-- ==== Sys2Proof/Machine/Commands.lean ====
section
/-! DEFINITION. Machine/Commands.lean: the four host commands (file 40_commands.md). `xxxCommand` is the
command's pseudocode, what an IDLE step does with an accepted request; `execXxx` is the instruction: a
busy engine accepts no request, which stays where it is offered (R112, log entry 12). -/

namespace Sys2Proof.Machine

/-- KEYLOAD (R90). -/
def keyloadCommand (q : ReqFields) (data : Memory) (s : State) : Out :=
  withBuffer q data fun
    | none => raiseError .invalidKeyLength s
    | some b =>
      if b.len ≠ 16 then raiseError .invalidKeyLength s
      else withRead b 0 8 fun lo => withRead b 8 8 fun hi =>
        .next ((s.setKey (keyC0 ^^^ le lo) (keyC1 ^^^ le hi)).respond .ok)

/-- KEYREAD (R92); without HAS_KEYREAD its opcode is illegal (R93). -/
def keyreadCommand (s : State) : Out :=
  if s.cfg.hasKeyread = false then raiseError .illegalCommand s
  else if s.keyvalid = false then raiseError .noKey s
  else withValue .base0 s.base0 fun b0 => withValue .base1 s.base1 fun b1 =>
    .next (s.respond (.okKey (bytesLe64 (b0 ^^^ keyC0) ++ bytesLe64 (b1 ^^^ keyC1))))

/-- HASH (R94); `tgt` is the entry of the hashing micro-program. -/
def hashCommand (tgt : RomIndex) (q : ReqFields) (data : Memory) (s : State) : Out :=
  withBuffer q data fun buf =>
    if s.keyvalid = false then raiseError .noKey s
    else match buf with
      | none => raiseError .nullMessage s
      | some b => .next ((s.attach b 0 b.len (lengthByte b.len)).goto tgt)

/-- HASHR (R96); `tgt` is the entry of the hashing micro-program. -/
def hashrCommand (tgt : RomIndex) (q : ReqFields) (data : Memory) (s : State) : Out :=
  withBuffer q data fun buf =>
    if s.keyvalid = false then raiseError .noKey s
    else match buf with
      | none => raiseError .nullMessage s
      | some b =>
        if q.off < 0 ∨ q.cnt < 0 ∨ q.off + q.cnt > b.len then raiseError .invalidRange s
        else .next ((s.attach b q.off.toNat (q.off + q.cnt).toNat (lengthByte q.cnt.toNat)).goto tgt)

/-- The entry of the hashing micro-program: the `tgt` field of ROM word 0 (R94, R111). -/
def hashEntry : RomIndex := 1

/-- KEYLOAD as an instruction (R90, R112). -/
def execKeyload (q : ReqFields) (data : Memory) (s : State) : Out :=
  if s.upc = 0 then keyloadCommand q data s else .next s

/-- KEYREAD as an instruction (R92, R112); the descriptor's fields and the buffer are ignored (R75). -/
def execKeyread (s : State) : Out :=
  if s.upc = 0 then keyreadCommand s else .next s

/-- HASH as an instruction (R94, R112). -/
def execHash (q : ReqFields) (data : Memory) (s : State) : Out :=
  if s.upc = 0 then hashCommand hashEntry q data s else .next s

/-- HASHR as an instruction (R96, R112). -/
def execHashr (q : ReqFields) (data : Memory) (s : State) : Out :=
  if s.upc = 0 then hashrCommand hashEntry q data s else .next s

/-- An accepted request (R112's case over `op`): an unimplemented `op` is answered with IllegalCommand
(R97) whatever its other fields and its buffer are. -/
def handleOffer (tgt : RomIndex) (o : Offer) (s : State) : Out :=
  match decodeCmd s.cfg o.desc with
  | .ok .keyload => keyloadCommand (reqFields s.cfg o.desc) o.data s
  | .ok .keyread => keyreadCommand s
  | .ok .hash => hashCommand tgt (reqFields s.cfg o.desc) o.data s
  | .ok .hashr => hashrCommand tgt (reqFields s.cfg o.desc) o.data s
  | .error (.illegalOpcode _) => raiseError .illegalCommand s
  | .error .descriptorTooLong => .refused .malformedDescriptor
  | .error (.illegalUop _) => .refused .malformedDescriptor
  | .error (.noRomIndex _) => .refused .malformedDescriptor
  | .error .wordTooLong => .refused .malformedDescriptor

end Sys2Proof.Machine
end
....................
What the task asks:
Could you copy each line in the listing above that includes the word "accepted"?

Written solution:
command's pseudocode, what an IDLE step does with an accepted request; `execXxx` is the instruction: a
/-- An accepted request (R112's case over `op`): an unimplemented `op` is answered with IllegalCommand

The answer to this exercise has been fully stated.